How bitterly ironic Hilmi’s home is just forty miles from Liat’s, yet worlds apart. His large, loving family lives in the Palestinian territories occupied by Israel, one of the controversial settlements in the West Bank.

Is it any wonder, then, that the seven months Liat and Hilmi spend together are “mad and beautiful days?” The intensity and ephemerality of a love that “stunned and excited” all the time is conveyed in long, flowing, heartfelt prose. Paragraphs consume pages, structured in brief chapters, as if the author knows she must let the reader keep coming up for air:

“…moments when I can feel he understands me, that he can make his way in and out of my mind’s twists and turns, that I can look at his wise eyes and see the wheels of his mind spinning in perfect harmony with my thoughts. The ease, the satisfaction, the comfort that fills me in those moments. The curiosity and delight of pondering these things together. In those moments when we talk and talk and talk, I feel like I have been a sort of enigma to myself, a difficult riddle to solve, he has come along to know me and to answer all my questions … I feel I am almost becoming him, so close to him and infused with him that I can practically feel what it is like to be him.”

The novel stuns and excites in the way imagery and metaphors intensify emotions and themes. That might account for Rabinyan receiving the 2015 Bernstein Prize for Israeli writers under fifty (the 2014 novel was originally published in English as Borderlife), and that it was also banned from Israeli classrooms. Utterly adult, intimate, so we can see why young adults would also be drawn to it. So many complex questions, so few answers.

Lest the novel’s anxious time period of heightened suspicions does not fully register, it jolts by opening with the FBI knocking on Liat’s door in the Village (she’s apartment sitting for Israeli friends) a mere hours before meeting Hilmi. Someone spotted this olive-skinned, “Middle Eastern looking” woman, contacted the authorities.

If that terrific reality is not stormy enough a backdrop for the couple’s emotional storm, the author ups the ante by wrapping their love in a wicked winter, one of the worst on record (actually 2002 was one of the warmest). The symbolic fierceness of the weather pummels throughout: At first, the freezing weather huddles the lovers as if it’s just the two of them against the world. New York City beckons and they explore its neighborhoods, a treat for all who know and love the city. As their days become numbered and the limits of their relationship are tested, wintertime slides “gloomy and foggy like a film noir,” then so freezing “cold that it shocks your entire being and makes it lose hope.” As the couple’s heated arguments are triggered over politics, the weather ices like people’s prejudices.

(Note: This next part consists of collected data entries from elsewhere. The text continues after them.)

-- ==== Sys2Proof/Machine/State.lean ====
section
/-! DEFINITION. The state of the module as plain data: memory, the cores with their tables and queues, the slices, the tables a partition
shares, the links, and what is on its way. Reset values are those of the register tables of spec/06 to 11, 18 to 21; where the spec gives
none, the assumption log names the value. A thing numbered in the spec is kept sparsely: a table lists what differs from its reset value. -/

namespace Sys2Proof.Machine

/-- Why the machine stops. -/
inductive Fault
  /-- Raised by every step after a thermal trip: no core, slice or link makes a step any more (R436). Safe: the part is stopped. -/
  | thermalStop
  deriving DecidableEq, Repr

/-- Why a step has no meaning. -/
inductive Refusal
  /-- Raised by exec for an instruction that has no meaning yet; safe, since the machine stops. -/
  | notModelled (mnemonic : String)
  deriving DecidableEq, Repr

/-- A sparse table from numbers, in rising order of its keys. -/
abbrev Tab (α : Type) := List (Nat × α)

/-! ## The core -/

/-- A buoy (R140): value, ceiling, unmarked replies, and the cycles of silence are in the events. -/
structure Buoy where
  val  : Nat
  ceil : Nat
  unm  : Nat
  deriving DecidableEq, Repr

def Buoy.reset : Buoy := ⟨63, 63, 0⟩

/-- An access that has left the core and is not answered (R228): its entry, what the core does with its reply, its first byte, its space, its first
receiver by the numbers of `receiver`, and whether it writes. -/
structure Access where
  hidx : Hidx
  ret  : Ret
  fptr : Word
  sid  : Sid
  rcv  : Nat
  wr   : Bool
  deriving DecidableEq, Repr

/-- What is owed for a step (R26, R412): the answer of an access; of a SPACE request, by its entry, what the core does with its reply, and the byte
it names; the status that a LAUNCH, SPAWN or CANCEL awaits; the reply of a barrier arrival; that of a completion post; that of another message. -/
inductive Owed
  | mem (x : Access)
  | space (h : Hidx) (r : Ret) (a : Word)
  | task (h : Hidx)
  | arrive (pc : VA) (x : Access)
  | post (l : ObjRef) (st : MStat)
  | other
  deriving DecidableEq, Repr

/-- The class of an accumulator element (R111). -/
inductive Cls
  | fin | pinf | ninf | nan
  deriving DecidableEq, Repr

/-- Who owns an accumulator: nobody, a handler entry, or the remote half (R141, R358). -/
inductive Owner
  | none
  | task (h : Hidx)
  | remote
  deriving DecidableEq, Repr

/-- An accumulator (R111, R141): 1,024 elements in row order. -/
structure Acc where
  elems : List (Cls × BitVec 48)
  e     : BitVec 16
  unset : Bool
  own   : Owner
  deriving DecidableEq, Repr

/-- An unset tile: every mantissa 0, every class finite, E = -32,768 (R111). -/
def Acc.cleared (own : Owner) : Acc := ⟨List.replicate 1024 (.fin, 0), 0x8000, true, own⟩

/-- The barrier-wait record of a handler entry (R288). -/
structure BarWait where
  bw   : Bool
  bq   : Bool
  adv  : Bool
  qd   : Bool
  rep  : Bool
  qn   : BitVec 2
  line : BitVec 50
  gen  : BitVec 32
  wg   : BitVec 32
  /-- A wake for the line is recorded in `wg` (R288 tells it from none). -/
  wk   : Bool
  deriving DecidableEq, Repr

def BarWait.reset : BarWait := ⟨false, false, false, false, false, 0, 0, 0, 0, false⟩

/-- The copy-wait record of a handler entry (R384). -/
structure CopyWait where
  cw  : Bool
  cch : BitVec 2
  id  : BitVec 32
  deriving DecidableEq, Repr

/-- What install writes into a workspace (R310). -/
structure Inst where
  pc   : VA
  arg1 : Word
  arg2 : Word
  g43  : Word
  g44  : Word
  priv : Bool
  bnd  : Bool
  deriving DecidableEq, Repr

def Inst.reset : Inst := ⟨0, 0, 0, 0, 0, false, false⟩

/-- A fault held with a pending register (R275): the LDNB's register, head index and PC, code and faulting byte, and the name of its load. -/
structure HeldFault where
  reg   : GReg
  head  : BitVec 5
  pc    : VA
  code  : Code
  faddr : Word
  id    : Nat
  deriving DecidableEq, Repr

/-- An engine. -/
inductive Eng
  | mx | vx | cx
  deriving DecidableEq, Repr

/-- An engine fault not yet delivered (R396). -/
structure EngFault where
  eng    : Eng
  code   : Code
  head   : BitVec 5
  detail : BitVec 32
  faddr  : Word
  pc     : VA
  /-- It came of an MXRSM in fault service, so that it is delivered after RFT (R406). -/
  again  : Bool
  deriving DecidableEq, Repr

/-- A gang as a member's core keeps it (R174, R313): leader, direction, size less 1, own distance, the members that joined (distance and
handler entry, in rising distance), whether it is formed, the head a follower has still to execute (R32), and, of this line, the fault the
member took, whether its DRAINST found a record to deliver, and the head at which it stopped for that or because a member ahead of it faulted
(R56, R400). A follower that stopped keeps the heads that it missed, with their lines, and executes them after its RFT: `redo`. -/
structure Gang where
  lead   : CoreId
  dir    : Bool
  sm1    : BitVec 4
  pos    : BitVec 4
  joined : List (Nat × Hidx)
  formed : Bool
  /-- The PC of the leader's GFORM. -/
  form   : VA
  todo   : Option VA
  flt    : Option EngFault
  drain  : Bool
  stopAt : Option VA
  missed : List (VA × Line)
  redo   : Bool
  deriving DecidableEq, Repr

/-- What a head of a line does at the line's end (R48, R287, R305, R313, R314). -/
inductive EndKind
  | yield | sleep | barWait | fin
  | gform (w : Word)
  | grel
  deriving DecidableEq, Repr

/-- An act that waits for the end of its line: what it is, and the PC of its head. -/
structure EndAct where
  kind : EndKind
  pc   : VA
  deriving DecidableEq, Repr

/-- What a FENCE waits for when the head that it orders issues (R231): the kinds that it orders, the names of the earlier requests, DECRs and engine
heads that are not performed, the transfers, and whether the remote-completion notices count (R232). -/
structure FenceWait where
  succ  : BitVec 3
  names : List Nat
  cxs   : List (BitVec 2 × BitVec 32)
  sys   : Bool
  deriving DecidableEq, Repr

The power of art is added to this tumultuous mix. Love has inspired a “golden time” for Hilmi’s creativity. An outpouring that possesses, exhausts, makes him weep.

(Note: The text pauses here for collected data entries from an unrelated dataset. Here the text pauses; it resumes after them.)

/-- A commit that meets a fault marks the launch and reports the entry (R447). -/
def State.commitBad (s : State) (e : QEnt) (code : Code) : State :=
  (s.emit (.faultMark e.lref)).sysRec e.pid (2 :: putField 0 0 16 code.toNat :: e.words)

/-- A request that is performed at its bank at once, without the waits that a queue would give it: its answer, and the state after it. -/
def State.performNow (s : State) (r : MemReq) : State × RepBody :=
  let a := r.pa.toNat
  let pl := s.homePlace r.who.pid a
  if s.paBad a then (s, reqFault cPaFault r)
  else if s.isLost a then (s, reqFault cHosthomeLost r)
  else if !s.keyOk r.key r.who.pid then (s, reqFault cKeyEmpty r)
  else match s.getLine pl r.key with
    | .error c => ((if (s.queued pl).isNone then s.checkFailed (placeLine pl) else s), reqFault c r)
    | .ok l => let (l', b) := opLine l r id; (s.installLine l', b)

/-- Commit one quantum entry (R206, R447): a fault marks the launch and reports the entry. A part of a poisoned granule leaves it poisoned. -/
def State.commit (s : State) (e : QEnt) : State :=
  let op : BankOp := match e.op.toNat with
    | 1 => .bred .add (if e.type = 0 then .i32 else if e.type = 1 then .i64 else .f32)
    | 2 => .bred .min (if e.type = 0 then .i32 else if e.type = 1 then .i64 else .f32)
    | 3 => .bred .max (if e.type = 0 then .i32 else if e.type = 1 then .i64 else .f32)
    | _ => .store
  let n := match op with | .bred _ t => tyBits t / 8 | _ => 8
  let r : MemReq := ⟨⟨e.core, 0, 0, e.pid, e.lref, 0⟩, op, e.pa, n, e.data.setWidth 512,
    (match op with | .bred _ _ => BitVec.allOnes 64 | _ => e.bmask.setWidth 64), 0, e.key, false, 0, 0, none, .step, none, 0⟩
  match s.performNow r with
  | (t, .fault c _) => t.commitBad e c
  | (t, _) => t

end Sys2Proof.Machine
end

As the conflict between their homelands erupts – the Iraq War – we feel like weeping too. For this is a novel about many kinds of passionate love, including love of country.

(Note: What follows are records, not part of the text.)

-- ==== Sys2Proof/Machine/Request.lean ====
section
/-! DEFINITION. How a core reaches memory: the mooring check (R192), translation at the ATC (R182), the requests of an access (R272, R273,
R448), the path interlock (R228), the retention buffer (R196), instruction fetch (R80, R81, R153), and the core's part in answers. -/

namespace Sys2Proof.Machine

/-! ## Mooring -/

/-- The first mooring entry that a range of the running task's space meets. -/
def State.moorHit (s : State) (lo hi : Nat) : Option Nat :=
  let sid := s.myEnt.sid
  (List.range 16).find? fun i => let m := s.me.moorAt i; m.v && m.sid == sid && decide (m.lo ≤ hi) && decide (lo ≤ m.hi)

/-- RANGE_LOCKED, naming the entry met (R192, R392). -/
def State.moorOk (s : State) (lo hi : Nat) (first : Word) : Try Unit :=
  match s.moorHit lo hi with
  | some i => .error (.fault cRangeLocked (BitVec.ofNat 32 i) first)
  | none => .ok ()

/-! ## The ATC -/

/-- Does an entry or record with this page cover an address? -/
def covers (psz : BitVec 3) (vpn : BitVec 44) (va : Nat) : Bool :=
  va / 2 ^ pageShift psz == vpn.toNat * 4096 / 2 ^ pageShift psz

def atcHit (e : AtcEntry) (sid : Sid) (va : Nat) : Bool := e.v && e.sid == sid && covers e.psz e.vpn va

def Core.atcFind (k : Core) (sid : Sid) (va : Nat) : Option AtcEntry := k.atc.find? fun e => atcHit e sid va

def atcPa (e : AtcEntry) (va : Nat) : Nat := e.ppn.toNat * 4096 + va % 2 ^ pageShift e.psz

/-- Do rights include what an access needs? -/
def hasRights (rts need : BitVec 4) : Bool := rts &&& need == need

/-- Translate an address at the ATC for an access that needs some rights (R182): a miss takes a step from the home's buoy and the head waits for
its answer; a missing right is NO_RIGHT, but under host-assisted page-fault service the home is asked, which records the access and holds it (R189,
log 39). `kind` is the slice-fault kind (R200). -/
def State.translateFor (s : State) (va : Nat) (need : BitVec 4) (fptr : Word) (kind : BitVec 3) : Try AtcEntry :=
  let sid := s.myEnt.sid
  let ask : Try AtcEntry :=
    match s.me.hold with
    | some ⟨0, _, some (.fault c a)⟩ => .error (.fault c 0 a)
    | some ⟨0, _, _⟩ => .error .stall
    | _ =>
      match s.needStep (BitVec.ofNat 7 (s.home s.me.part sid va)) (.space s.myIdx (.held s.myIdx) fptr) with
      | .error t => .error t
      | .ok (t, x) =>
        let t := t.modCore t.cur fun k => let y := k.count 7; { y with hold := some ⟨0, [], none⟩ }
        .error (.wait (t.emit (.translationMiss ⟨s.who, fptr, need, kind, some x, .held s.myIdx⟩)))
  match s.me.atcFind sid va with
  | some e => if hasRights e.rts need then .ok e else if s.mode s.me.part 1 then ask else .error (.fault cNoRight 0 fptr)
  | none => ask

/-- Translate an address for an access that needs one right. -/
def State.translate (s : State) (va right : Nat) (fptr : Word) (kind : BitVec 3) : Try AtcEntry :=
  s.translateFor va (BitVec.ofNat 4 (2 ^ right)) fptr kind

/-- The bytes that a translated read adds to the core's range-log counters (R223). -/
def logBytes (e : AtcEntry) (n : Nat) : List (Nat × Nat) := if e.loge then [(e.logr.toNat, n)] else []

/-- Add to the read counters, which saturate at 32 bits; they count only while the descriptor is defined (R223, R427). -/
def State.addLog (s : State) (c : CoreId) (l : List (Nat × Nat)) : State :=
  let p := (s.core c).part
  l.foldl (fun s x =>
    if bit (((Tab.get [] (s.slice (s.kernel p)).rdesc x.1 : List Word)).getD 0 0) 63 then
      s.modCore c fun k =>
        let n := min (2 ^ 32 - 1) ((Tab.get 0 k.rlog x.1).toNat + x.2)
        { k with rlog := Tab.set k.rlog x.1 (BitVec.ofNat 32 n) }
    else s) s

/-! ## The requests of an access -/

/-- A part of an access that lies in one line, or in one aligned word of a DET page (R272): first byte, span, and the bytes it needs. -/
structure Piece where
  a  : Nat
  n  : Nat
  bm : BitVec 64
  deriving DecidableEq, Repr

/-- Add a byte to the pieces, the last piece first. -/
def addByte (unit : Nat) (ps : List Piece) (b : Nat) : List Piece :=
  match ps with
  | p :: r =>
    if p.a / unit = b / unit then ⟨p.a, b - p.a + 1, p.bm ||| BitVec.ofNat 64 (2 ^ (b - p.a))⟩ :: r else ⟨b, 1, 1⟩ :: p :: r
  | [] => [⟨b, 1, 1⟩]

/-- The pieces of ascending byte addresses. -/
def pieces (unit : Nat) (bs : List Nat) : List Piece := (bs.foldl (addByte unit) []).reverse

/-- The number of a path's translation unit: the addresses whose VA[55:21] agree (R228). -/
def unitOf (va : Nat) : Nat := va / 2 ^ 21

/-- An access on its path: space, VA, first receiver, and whether it writes (R228). -/
structure Path where
  sid : Sid
  va  : Nat
  rcv : Nat
  wr  : Bool
  deriving DecidableEq, Repr

/-- The first receiver of a request: its translation home, as the number 4096, when it is translated there (R228). -/
def State.rcvOf (s : State) (c : CoreId) (r : MemReq) : Nat :=
  match r.ret with
  | .retained _ => 4096
  | _ => s.receiver c r.who.pid r.pa.toNat (match r.op with | .load => true | _ => false) r.det

def State.pathOf (s : State) (c : CoreId) (r : MemReq) : Path := ⟨r.who.sid, ptrVa r.fptr, s.rcvOf c r, opWrites r.op⟩

/-- The further requests of a core's heads that have not left yet (R448). -/
def State.unsent (s : State) (c : CoreId) : List Path := (((s.core c).late.flatten ++ (s.core c).loads.flatMap (·.todo)).map (s.pathOf c))

/-- The accesses of a core that are under way; requests that have not left count as sent (R228, R448). -/
def State.under (s : State) (c : CoreId) : List Path :=
  ((s.core c).owed.filterMap fun x => match x.2 with
    | .mem y | .arrive _ y => some ⟨y.sid, ptrVa y.fptr, y.rcv, y.wr⟩
    | _ => none) ++ s.unsent c

/-- Do two accesses leave for the same first receiver (R228)? -/
def State.samePath (s : State) (c : CoreId) (x y : Path) : Bool :=
  let home (z : Path) : Nat := s.home (s.core c).part z.sid z.va
  x.rcv == y.rcv && (x.rcv != 4096 || home x == home y)

/-- The path interlock of R228: no access under way has the same unit and another first receiver, one of the two being a write; and what has not left yet
for the same first receiver leaves first, so that a same-bank pair stays in order. -/
def State.pathOk (s : State) (c : CoreId) (x : Path) : Bool :=
  (s.under c).all (fun y => !(y.sid == x.sid && unitOf y.va == unitOf x.va && y.rcv != x.rcv && (y.wr || x.wr)))
    && (s.unsent c).all fun y => !s.samePath c y x

/-- An access of the running task waits at issue for its path (R228). -/
def State.pathFree (s : State) (va rcv : Nat) (write : Bool) : Try Unit := ready (s.pathOk s.cur ⟨s.myEnt.sid, va, rcv, write⟩)

/-- The same for a late-translated access, whose first receiver is its home. -/
def State.latePathFree (s : State) (va : Nat) : Try Unit := s.pathFree va 4096 true

/-- A request as an access under way. -/
def State.accessOf (s : State) (c : CoreId) (r : MemReq) : Access := ⟨r.who.hidx, r.ret, r.fptr, r.who.sid, s.rcvOf c r, opWrites r.op⟩

/-- A request takes a step, for which something is owed. The caller knows that there is one. -/
def State.stepFor (s : State) (c : CoreId) (r : MemReq) (o : Owed) : MemReq × State :=
  match r.buoy with
  | some x => ({ r with buoy := some (s.stepOf c x.b) }, s.takeStep c x.b o)
  | none => (r, s)

/-- A request takes what it needs to leave, and is under way (R26, R228). -/
def State.withStep (s : State) (c : CoreId) (r : MemReq) : MemReq × State := s.stepFor c r (.mem (s.accessOf c r))

/-- A request that took its step before is under way when it leaves (R228, R342). -/
def State.underWay (s : State) (c : CoreId) (r : MemReq) : State :=
  s.modCore c fun k => { k with owed := k.owed.map fun x => if some x.1 = r.buoy then (x.1, .mem (s.accessOf c r)) else x }

/-- Is a request a CX write of the core whose scratchpad it reaches? -/
def ownCopy (r : MemReq) : Bool :=
  opWrites r.op && (match r.ret with | .cx _ _ _ => true | _ => false) && r.who.core.toNat == r.pa.toNat / 2 ^ 19 % 2048

/-- What an access at a core's scratchpad port does through its window, and its answer (R145): a write into a register image is discarded and reported
(R119). -/
def State.windowOp (s : State) (r : MemReq) : State × RepBody :=
  let a := r.pa.toNat
  let k := s.core (BitVec.ofNat 11 (a / 2 ^ 19))
  if s.paBad a then (s, reqFault cPaFault r)
  else if s.sealedHit (BitVec.ofNat 11 (a / 2 ^ 19)) (a % 2 ^ 19) r.n && !ownCopy r then (s, reqFault cNoRight r)
  else if opWrites r.op && k.imageHit none (a % 2 ^ 19) r.n then (s, reqFault cWsprot r)
  else
    let ln := a / 64
    let d := s.memLine ln
    let (l, b) := opLine ⟨ln, d, r.key, false, s.poiAt ln, lineCheck d, 0, false, 0, false⟩ r id
    (if opWrites r.op then (s.setMemLine ln l.data).setPoi ln l.poi else s, b)

/-- An access at a core's scratchpad port, answered. -/
def State.windowDo (s : State) (r : MemReq) : State :=
  let (t, b) := s.windowOp r
  (t.reply r b false).landed r

/-- A request leaves for its first receiver (R145, R228); one to the core's own scratchpad is performed in program order (R230); one to a peer goes to its port. -/
def State.dispatch (s : State) (r : MemReq) : State :=
  let a := r.pa.toNat
  if s.paBad a then s.reply r (reqFault cPaFault r) false
  else if s.isLost a then s.reply r (reqFault cHosthomeLost r) false
  else match paRegion a with
    | 1 => if a / 2 ^ 19 % 2048 = r.who.core.toNat then s.windowDo r else s.emit (.windowAccess ⟨r⟩)
    | 2 => s.reply r (.data r.fptr r.n 0 0) false
    | 3 => s.emit (.bankRequest r)
    | _ =>
      let rc := s.receiver r.who.core r.who.pid a (match r.op with | .load => true | _ => false) r.det
      if 2048 ≤ rc then s.emit (.copySliceLoad (BitVec.ofNat 6 rc) r) else s.emit (.bankRequest r)

/-- The pieces of an access with their translations, lowest first (R100, R272): a piece in a DET page is split at aligned words. -/
def State.transPieces (s : State) (tag right : Nat) (kind : BitVec 3) : List Piece → Try (List (Piece × AtcEntry))
  | [] => .ok []
  | p :: r => do
    let e ← s.translate p.a right (mkPtr tag p.a) kind
    let ps := if e.det then pieces 8 (((List.range p.n).filter fun i => p.bm.getLsbD i).map (p.a + ·)) else [p]
    let rest ← s.transPieces tag right kind r
    return ps.map (fun q => (q, e)) ++ rest

/-- The request for one translated piece. -/
def State.loadReq (s : State) (tag : Nat) (op : BankOp) (ret : Ret) (x : Piece × AtcEntry) : MemReq :=
  let a := atcPa x.2 x.1.a
  ⟨s.who, op, BitVec.ofNat 56 a, x.1.n, 0, x.1.bm, mkPtr tag x.1.a, x.2.key, x.2.det, 0, 0,
    some ⟨receiverBuoy a (s.receiver s.cur s.me.part a (match op with | .load => true | _ => false) x.2.det), 0⟩, ret, none, 0⟩

/-- The same read without overlay: it names no launch, so no entry of a quantum buffer is its own (R276, R280, R375). -/
def asCommitted (r : MemReq) : MemReq := { r with who.lref := 0xFFFFFFFF }

/-- Send an outstanding load's further requests in ascending order while their buoys have steps (R448). -/
def State.pumpReqs (s : State) (c : CoreId) (id : Nat) : List MemReq → State
  | [] => s
  | r :: rest =>
    if (s.core c).hasStep r.buoy then
      let (r, s) := s.withStep c r
      let s := s.modCore c fun k => { k with loads := k.loads.map fun x =>
        if x.id = id then { x with todo := x.todo.drop 1, owed := x.owed + 1 } else x }
      (s.dispatch r).pumpReqs c id rest
    else s

def State.pumpLoads (s : State) (c : CoreId) : State := (s.core c).loads.foldl (fun s x => s.pumpReqs c x.id x.todo) s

Do you believe in happy endings? Hilmi, the dreamer, does; Liat, the pragmatist does not. Hilmi believes peace will come; Liat, enraged, views his wishful thinking as “binational fantasies.” She’s surprised how alarmingly deep-seated her outlook is, more aligned with the right-wing posture of Israel’s Prime Minister Benjamin Netanyahu.

As I was puzzling over Liat and Hilmi’s divergent political ideologies, not even sure if Netanyahu supports a two-state solution, The Washington Post published an excellent, lengthy piece laying out how problematic swapping land for peace has devolved, how enmeshed Israeli society is in the occupied territories.

While this is first and foremost a novel about an intense romance racing against a loud ticking clock, the burning question as to whether peace can ever be achieved in the Middle East hits us in a new light. It’s striking how improbable it seems for love and politics to be separated, no matter how profound that love. As much as we hope love overcomes, equally it feels hopeless.

Of course that’s the heart-tugging question that burns here. Will love be enough?